The square (even on grey, gloomy days) paints a vivid picture of Venice’s architecture and its stunning backdrop to the history and culture that has played out since the 9th century. I’m becoming a serious architecture and history geek, but it’s hands down a sight to be seen. Wandering the square, you’ll also see shops and cafes, including Cafe Florian, the oldest in the world. The cafe has been serving espressos since the 1720s. It’s highly touristic here, with prices to match. So you’ll either have the oldest coffee or the most expensive. An experience either way.
Libreria Acqua Alta
Whimsical and quirky, I first saw Libreria Acqua Alta doing the rounds on socials. Of course, I had to see it for myself. It’s actually a bookshop and has earned the title of the most beautiful in the world. I’m not sure about that. But, I’d definitely give it an award for being the most original. Libreria Alta Library means The Bookshop of High Water.
You see, Venice is prone to extreme flooding. So, to keep the 100’s of books from getting soggy, the owners have stuffed books, magazines (and other knick knacks) into basins. And even piled books high into a gondolier.
Honestly, it’s all a bit of an organised mess! With people milling about between the small spaces, a huge boat and basins…it can feel a bit chaotic inside. Think: More an attraction than a chill spot for reading.
The owner has created a paper-mache-like staircase for all the books that didn’t make it, and the “staircase” overlooks a view of the canals. Although I didn’t buy any books, it’s worth a visit. When life places you in a city prone to floods, create a waterproof bookstore!
Today, the happy pops of colour guide tourist-filled vaporettos over to discover the quirky town.
You can spot Burano’s spectacular rainbows before you dock. It’s like a fairytale set in the middle of a carnival. Less all the noise.

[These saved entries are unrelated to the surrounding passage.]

-- ==== Sys2Proof/Machine/Image.lean ====
section
/-!
DEFINITION. Structure images (R35, R45–R58): the image buffer and its owner, the layout of an image, the checks of
VERIFY in their order, and the IMG_ commands but for APPLY.
-/
namespace Sys2Proof.Machine

/-! ## Reading an image -/

def imgByte (buf : List (Nat × Byte)) (off : Nat) : Byte := SMap.get 0 buf off
def imgBytes (buf : List (Nat × Byte)) (off n : Nat) : List Byte := (List.range n).map (fun i => imgByte buf (off + i))
def imgLe (buf : List (Nat × Byte)) (off n : Nat) : Nat := leNat (imgBytes buf off n)

/-- An entry of the section table, with its index (R47). -/
structure Sect where
  idx  : Nat
  typ  : Nat
  part : Nat
  off  : Nat
  len  : Nat
  deriving DecidableEq, Repr

def imgSectCount (buf : List (Nat × Byte)) : Nat := imgLe buf 6 2
def imgLen (buf : List (Nat × Byte)) : Nat := imgLe buf 8 4

def imgSect (buf : List (Nat × Byte)) (i : Nat) : Sect :=
  let o := 64 + 16 * i
  ⟨i, imgLe buf o 1, imgLe buf (o + 1) 1, imgLe buf (o + 4) 4, imgLe buf (o + 8) 4⟩

def imgSects (buf : List (Nat × Byte)) : List Sect := (List.range (imgSectCount buf)).map (imgSect buf)

/-- What a kind of image or bundle is: its magic, its greatest length and the section types beside 0x7E and 0x7F
(R46, R47, R456). -/
structure ImgKind where
  magic  : Nat
  maxLen : Nat
  types  : List Nat
  deriving DecidableEq, Repr

def usfekor : ImgKind := ⟨0x4B465355, 0x100000, [0x01, 0x02, 0x03, 0x04, 0x05]⟩

/-! ## FORMAT (R45–R47) -/

/-- The first of a list of checks that fails, with the section it blames. -/
def firstFail : List (Bool × Nat) → Option Nat
  | [] => none
  | (ok, d) :: rest => if ok then firstFail rest else some d

/-- The length that R47 gives a section. -/
def sectLenOk (count : Nat) (e : Sect) : Bool :=
  match e.typ with
  | 0x01 | 0x02 | 0x03 => decide (e.len = 32)
  | 0x04 => decide (e.len = 8)
  | 0x05 => decide (e.len % 8 = 0) && decide (e.len ≤ 8 * 4096)
  | 0x7E => decide (e.len = 32 * (count - 1))
  | 0x7F => decide (e.len = 3736)
  | _ => true

/-- PART of an entry: a partition for the per-partition sections, 0xFF for the rest. -/
def sectPartOk (e : Sect) : Bool :=
  if e.typ = 0x01 ∨ e.typ = 0x03 ∨ e.typ = 0x04 then decide (e.part < 8) else decide (e.part = 0xFF)

/-- Two sections do not overlap. DESIGN CHOICE (notes/assumptions/101.md): R45 to R47 do not say whether sections may; VERIFY
answers FORMAT where two do. -/
def sectApart (a b : Sect) : Bool := decide (a.off + a.len ≤ b.off) || decide (b.off + b.len ≤ a.off)

/-- The number of sections of a type and partition that R47 allows. -/
def sectNumberOk (es : List Sect) (e : Sect) : Bool :=
  let same := (es.filter (fun x => decide (x.typ = e.typ) && decide (x.part = e.part))).length
  let parts := es.filter (fun x => decide (x.typ = 0x01) && decide (x.part = e.part))
  let has := fun t => es.any (fun x => decide (x.typ = t) && decide (x.part = e.part))
  decide (same = 1) &&
    (if e.typ = 0x01 then has 0x03 && has 0x04 else if e.typ = 0x03 ∨ e.typ = 0x04 then !parts.isEmpty else true)

/-- The checks behind RESULT FORMAT: the section that the first failure blames. -/
def imgFormatBad (k : ImgKind) (buf : List (Nat × Byte)) : Option Nat :=
  let n := imgSectCount buf
  let es := imgSects buf
  let len := imgLen buf
  let man := imgSect buf (n - 2)
  let sig := imgSect buf (n - 1)
  firstFail (
    [(decide (imgLe buf 0 4 = k.magic), 0xFF), (decide (imgLe buf 4 1 = 1), 0xFF),
     (decide (6 ≤ n) && decide (n ≤ 32), 0xFF), (decide (len % 8 = 0) && decide (len ≤ k.maxLen), 0xFF),
     (decide (imgLe buf 15 1 = 0), 0xFF), ((imgBytes buf 32 32).all (fun b => decide (b = 0)), 0xFF)]
    ++ es.map (fun e =>
      (decide (imgLe buf (64 + 16 * e.idx + 2) 2 = 0) && decide (imgLe buf (64 + 16 * e.idx + 12) 4 = 0)
        && (if e.idx + 2 = n then decide (e.typ = 0x7E) else if e.idx + 1 = n then decide (e.typ = 0x7F)
            else k.types.contains e.typ)
        && sectPartOk e && sectLenOk n e && decide (e.off % 8 = 0) && decide (64 + 16 * n ≤ e.off)
        && decide (e.off + e.len ≤ len) && es.all (fun x => decide (x.idx = e.idx) || sectApart x e), e.idx))
    ++ (if k = usfekor then
          es.map (fun e => (sectNumberOk es e, e.idx)) ++ [(es.any (fun e => decide (e.typ = 0x02)), 0xFF)]
        else [])
    ++ [(es.all (fun e => decide (n ≤ e.idx + 2) || decide (e.off + e.len ≤ man.off)), n - 2),
        (decide (man.off + man.len ≤ sig.off), n - 1),
        ((imgBytes buf (sig.off + 1) 3).all (fun b => decide (b = 0)), n - 1),
        (buf.all (fun c => decide (c.1 < 64 + 16 * n) || decide (len ≤ c.1)
          || es.any (fun e => decide (e.off ≤ c.1) && decide (c.1 < e.off + e.len))), 0xFF)])

/-! ## Keys, digests, signature and floors (R54, R457) -/

/-- The OTP block in use (R457). -/
def State.otpBlock (s : State) : Option (List Byte) := s.otp.inUse.bind (fun i => (s.otp.areas[i]?).map (·.data))

def otpLe (b : List Byte) (off n : Nat) : Nat := leNat ((b.drop off).take n)

/-- A key slot holds this public key's digest, is not empty and is not revoked; `base` and `revoke` are where the slots
and the revoke byte stand. -/
def State.keyOk (s : State) (base revoke slot : Nat) (pub : List Byte) : Bool :=
  match s.otpBlock with
  | none => false
  | some b =>
    let d := (b.drop (base + 32 * slot)).take 32
    decide (slot < 4) && d.any (fun x => decide (x ≠ 0)) && !(otpLe b revoke 1).testBit slot && decide (Config.sha3 pub = d)

def imgSigOff (buf : List (Nat × Byte)) : Nat := (imgSect buf (imgSectCount buf - 1)).off
def imgPub (buf : List (Nat × Byte)) : List Byte := imgBytes buf (imgSigOff buf + 4) 1312

def imgManifest (buf : List (Nat × Byte)) : List Byte :=
  let m := imgSect buf (imgSectCount buf - 2)
  imgBytes buf m.off m.len

/-- The first section whose manifest entry does not match; entry 0 covers header and table. -/
def imgDigestBad (buf : List (Nat × Byte)) : Option Nat :=
  let n := imgSectCount buf
  let man := imgManifest buf
  let ent := fun i => (man.drop (32 * i)).take 32
  firstFail ((decide (Config.sha3 (imgBytes buf 0 (64 + 16 * n)) = ent 0), 0xFF) ::
    ((imgSects buf).take (n - 2)).map (fun e => (decide (Config.sha3 (imgBytes buf e.off e.len) = ent (e.idx + 1)), e.idx)))

/-! ## Consistency (R35, R48–R53) -/

def imgMask (buf : List (Nat × Byte)) : UnitMask :=
  match (imgSects buf).find? (fun e => decide (e.typ = 0x02)) with
  | none => noMask
  | some e =>
    let rd := fun o n => imgLe buf (e.off + o) n
    { tile := rd 0 8, stack := rd 8 2, nme := rd 10 2, keeper := rd 12 1, lgroup := rd 13 1, link := rd 16 4 }

def imgSectOf (buf : List (Nat × Byte)) (typ part : Nat) : Option Sect :=
  (imgSects buf).find? (fun e => decide (e.typ = typ) && decide (e.part = part))

def imgPart (buf : List (Nat × Byte)) (e : Sect) : PartCfg :=
  let rd := fun o n => imgLe buf (e.off + o) n
  let reg := ((imgSectOf buf 0x03 e.part).map (·.off)).getD 0
  let fmt := ((imgSectOf buf 0x04 e.part).map (·.off)).getD 0
  { num := rd 0 1, function := rd 1 1, quadMask := rd 2 2, keepMask := rd 4 1, lgMask := rd 5 1, ctxQuota := rd 6 2
    queQuota := rd 8 2, sesQuota := rd 12 4, intlQ := imgLe buf (reg + 2) 2
    frameQ := (List.range 12).map (fun k => imgLe buf (reg + 4 + 2 * k) 2)
    modeEn := imgLe buf (fmt + 1) 1, formatEn := imgLe buf (fmt + 2) 2 }

def imgParts (buf : List (Nat × Byte)) : List PartCfg :=
  ((imgSects buf).filter (fun e => decide (e.typ = 0x01))).map (imgPart buf)

def imgTallies (buf : List (Nat × Byte)) : List TallyAlloc :=
  match (imgSects buf).find? (fun e => decide (e.typ = 0x05)) with
  | none => []
  | some e => (List.range (e.len / 8)).map (fun i =>
      let rd := fun o n => imgLe buf (e.off + 8 * i + o) n
      ⟨rd 0 1, rd 1 1, rd 2 1, rd 3 1, rd 4 2, rd 6 1⟩)

def zeros (buf : List (Nat × Byte)) (off n : Nat) : Bool := (imgBytes buf off n).all (fun b => decide (b = 0))

/-- The rules of R48 and R35 on one partition section. -/
def partSectOk (buf : List (Nat × Byte)) (ps : List PartCfg) (m : UnitMask) (e : Sect) : Bool :=
  let c := imgPart buf e
  let tot := fun (f : PartCfg → Nat) => (ps.map f).foldl (· + ·) 0
  let once := fun (f : PartCfg → Nat) => ps.all (fun d => decide (d.num = c.num) || decide (f d &&& f c = 0))
  decide (c.num = e.part) && decide (c.function ≤ 8) && (decide (c.function ≠ 0) || decide (ps.length = 1))
    && decide (c.quadMask ≠ 0) && decide (c.quadMask < 2 ^ 12) && decide (c.lgMask < 2 ^ 6)
    && decide (1 ≤ c.ctxQuota) && decide (tot (·.ctxQuota) ≤ 256)
    && decide (1 ≤ c.queQuota) && decide (c.queQuota ≤ 16 * c.ctxQuota) && decide (tot (·.queQuota) ≤ 2048)
    && decide (tot (·.sesQuota) ≤ 65536) && zeros buf (e.off + 10) 2 && zeros buf (e.off + 16) 16
    && once (·.quadMask) && once (·.keepMask) && once (·.lgMask)
    && ps.all (fun d => decide (d.num = c.num) || decide (d.function ≠ c.function))
    && (List.range 48).any (tileIn m c) && (List.range 12).any (stackIn m c) && (List.range 8).any (kpIn m c)
    && decide (c.lgMask &&& m.lgroup = 0)

/-- The rules of R50 on one region section. -/
def regionSectOk (buf : List (Nat × Byte)) (ps : List PartCfg) (m : UnitMask) (e : Sect) : Bool :=
  match ps.find? (fun c => decide (c.num = e.part)) with
  | none => false
  | some c =>
    decide (imgLe buf e.off 1 = e.part) && zeros buf (e.off + 1) 1 && zeros buf (e.off + 28) 4
      && decide (1 ≤ c.intlQ) && decide (c.intlQ ≤ 256)
      && (List.range 12).all (fun k =>
        let f := c.frameQ.getD k 0
        (stackIn m c k && !m.nme.testBit k || decide (f = 0)) && decide (c.intlQ + f ≤ 256))

/-- The rules of R52 on one format section. -/
def formatSectOk (buf : List (Nat × Byte)) (e : Sect) : Bool :=
  let f := imgLe buf (e.off + 2) 2
  decide (imgLe buf e.off 1 = e.part) && decide (imgLe buf (e.off + 1) 1 < 64) && decide (f % 2 = 1) && decide (f < 2 ^ 13)
    && zeros buf (e.off + 4) 4

/-- The rules of R49 on the unit mask. DESIGN CHOICE: a bit of STACK_EXCL, NME_EXCL, LGROUP_EXCL or LINK_EXCL that names
no unit must be zero, as R49 asks of TILE_EXCL[63:48] only. -/
def maskSectOk (buf : List (Nat × Byte)) (e : Sect) : Bool :=
  let rd := fun o n => imgLe buf (e.off + o) n
  decide (rd 0 8 < 2 ^ 48) && decide (rd 8 2 < 2 ^ 12) && decide (rd 10 2 < 2 ^ 12) && decide (rd 13 1 < 2 ^ 6)
    && decide (rd 16 4 < 2 ^ 24) && zeros buf (e.off + 14) 2 && zeros buf (e.off + 20) 12

/-- Tallies and units of a class (R391, R53). -/
def classTallies (cls : Nat) : Nat × Nat :=
  match cls with
  | 0 => (64, 48) | 1 => (64, 12) | 2 => (32, 6) | 3 => (16, 8) | 4 => (128, 8) | 5 => (64, 1) | _ => (0, 0)

/-- The partition of a unit of a class under an image. -/
def classPart (ps : List PartCfg) (m : UnitMask) (cls u : Nat) : Option Nat :=
  (ps.find? (fun c => match cls with
    | 0 => tileIn m c u | 1 => stackIn m c u | 2 => lgIn m c u | 3 => kpIn m c u | 4 => decide (c.num = u)
    | _ => false)).map (·.num)

def tallyApart (a b : TallyAlloc) : Bool :=
  decide (a.count = 0) || decide (b.count = 0) || decide (a.cls ≠ b.cls) || decide (a.unit ≠ b.unit) || decide (a.first + a.count ≤ b.first) || decide (b.first + b.count ≤ a.first)

/-- No two entries of the list overlap. -/
def talliesApart : List TallyAlloc → Bool
  | [] => true
  | a :: rest => rest.all (tallyApart a) && talliesApart rest

/-- The rules of R53 on the tally allocation. -/
def tallySectOk (buf : List (Nat × Byte)) (ps : List PartCfg) (m : UnitMask) (e : Sect) : Bool :=
  let ts := imgTallies buf
  talliesApart ts && ts.all (fun t =>
    decide (t.first + t.count ≤ (classTallies t.cls).1) && decide (t.unit < (classTallies t.cls).2)
      && (decide (t.owner = 0xFF) || ps.any (fun c => decide (c.num = t.owner)))
      && (match classPart ps m t.cls t.unit with
          | some p => decide (t.owner = p) || decide (t.owner = 0xFF)
          | none => true))
    && (List.range (e.len / 8)).all (fun i => zeros buf (e.off + 8 * i + 7) 1)

/-- The section that the first broken rule of R35 and R48–R53 blames. -/
def imgInconsistent (buf : List (Nat × Byte)) : Option Nat :=
  let ps := imgParts buf
  let m := imgMask buf
  firstFail ((imgSects buf).map (fun e =>
    ((match e.typ with
      | 0x01 => partSectOk buf ps m e
      | 0x02 => maskSectOk buf e
      | 0x03 => regionSectOk buf ps m e
      | 0x04 => formatSectOk buf e
      | 0x05 => tallySectOk buf ps m e
      | _ => true), e.idx)))

/-- The smallest working set (R61). -/
def imgMinimum (buf : List (Nat × Byte)) : Bool :=
  let ps := imgParts buf
  let m := imgMask buf
  ps.any (fun c => (List.range 8).any (kpIn m c))
    && ps.any (fun c => (List.range 48).any (fun t => tileIn m c t && stackIn m c (quadOfTile t)))

/-! ## VERIFY (R57, R58) -/

/-- What VERIFY finds: RESULT and DETAIL of the first check that fails. -/
def State.verify (s : State) (buf : List (Nat × Byte)) : Option (Nat × Nat) :=
  let sig := imgSigOff buf
  let bind := imgBytes buf 24 8
  match imgFormatBad usfekor buf with
  | some d => some (0x01, d)
  | none =>
    if imgLe buf 12 2 ≠ 0x0768 ∨ Config.stepping.toNat < imgLe buf 14 1 then some (0x02, 0xFF)
    else if bind.any (fun b => decide (b ≠ 0)) ∧ bind ≠ (Config.sha3 Config.identityPub).take 8 then some (0x03, 0xFF)
    else if ¬ s.keyOk 64 320 (imgLe buf sig 1) (imgPub buf) then some (0x04, imgSectCount buf - 1)
    else match imgDigestBad buf with
      | some d => some (0x05, d)
      | none =>
        if ¬ Config.mldsaVerify (imgPub buf) (imgManifest buf) (imgBytes buf (sig + 1316) 2420) then
          some (0x06, imgSectCount buf - 1)
        else if imgLe buf 16 4 < ((s.otpBlock).map (fun b => otpLe b 8 4)).getD 0 then some (0x07, 0xFF)
        else match imgInconsistent buf with
          | some d => some (0x08, d)
          | none => if imgMinimum buf then none else some (0x09, 0xFF)

/-- The image that a verified buffer holds. -/
def imgCfg (buf : List (Nat × Byte)) : ImageCfg :=
  { parts := imgParts buf, mask := imgMask buf, tallies := imgTallies buf, serial := BitVec.ofNat 32 (imgLe buf 20 4)
    digest := Config.sha3 (imgManifest buf)
    sections := ((imgSects buf).filter (fun e => decide (e.typ = 0x01) || decide (e.typ = 0x03) || decide (e.typ = 0x04))).map
      (fun e => ((e.typ, e.part), imgBytes buf e.off e.len)) }

/-! ## The IMG_ commands (R55–R57) -/

/-- The OWNER code of a master. -/
def ownerCode : Master → BitVec 2
  | .pf => 1
  | .mgmt => 2
  | _ => 0

def State.imgReach (s : State) (m : Master) : Bool := s.reaches m ⟨.img, 0⟩

def State.imgOwns (s : State) (m : Master) : Bool := decide (ownerCode m ≠ 0) && decide (s.img.owner = ownerCode m)

def State.imgResult (s : State) (r : Nat) : State := { s with img := { s.img with result := BitVec.ofNat 8 r } }

/-- A write that only the owner may make: DENIED for any other master. -/
def State.imgOwned (s : State) (m : Master) (f : State) : State :=
  if ¬ s.imgReach m then s else if s.imgOwns m then f else s.imgResult 0x0C

/-- IMG_CLAIM (R55): a master claims a free buffer by its own code; the owner releases it by 0. -/
def execImgClaimWrite (m : Master) (owner : BitVec 2) (s : State) : Result :=
  .next (
    let me := ownerCode m
    if ¬ s.imgReach m ∨ me = 0 then s
    else if s.img.owner = 0 ∧ owner = me then { s with img := { s.img with owner := me } }
    else if s.img.owner = me ∧ owner = 0 then { s with img := { s.img with owner := 0 } }
    else s)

Only 4000 residents live here, and bar a few shop owners, no one seemed to be around. So what to do on a beautiful colourful Venetian island? Apart from exploring and swooning at the artsy houses, you mean (cue the photo’s).
Burano is also renowned for lace-making. You can learn more about the history by visiting the lace-making museum (Museo del Merletto). There, you’ll discover more about Burano’s iconic lace trade.
There are also plenty of artisan shops and churches, including the bell tower of San Martino Church, to fill a few hours. Not to mention fabulous cafés and restaurants to enjoy a glass of Spritz and a plate of Cicchetti.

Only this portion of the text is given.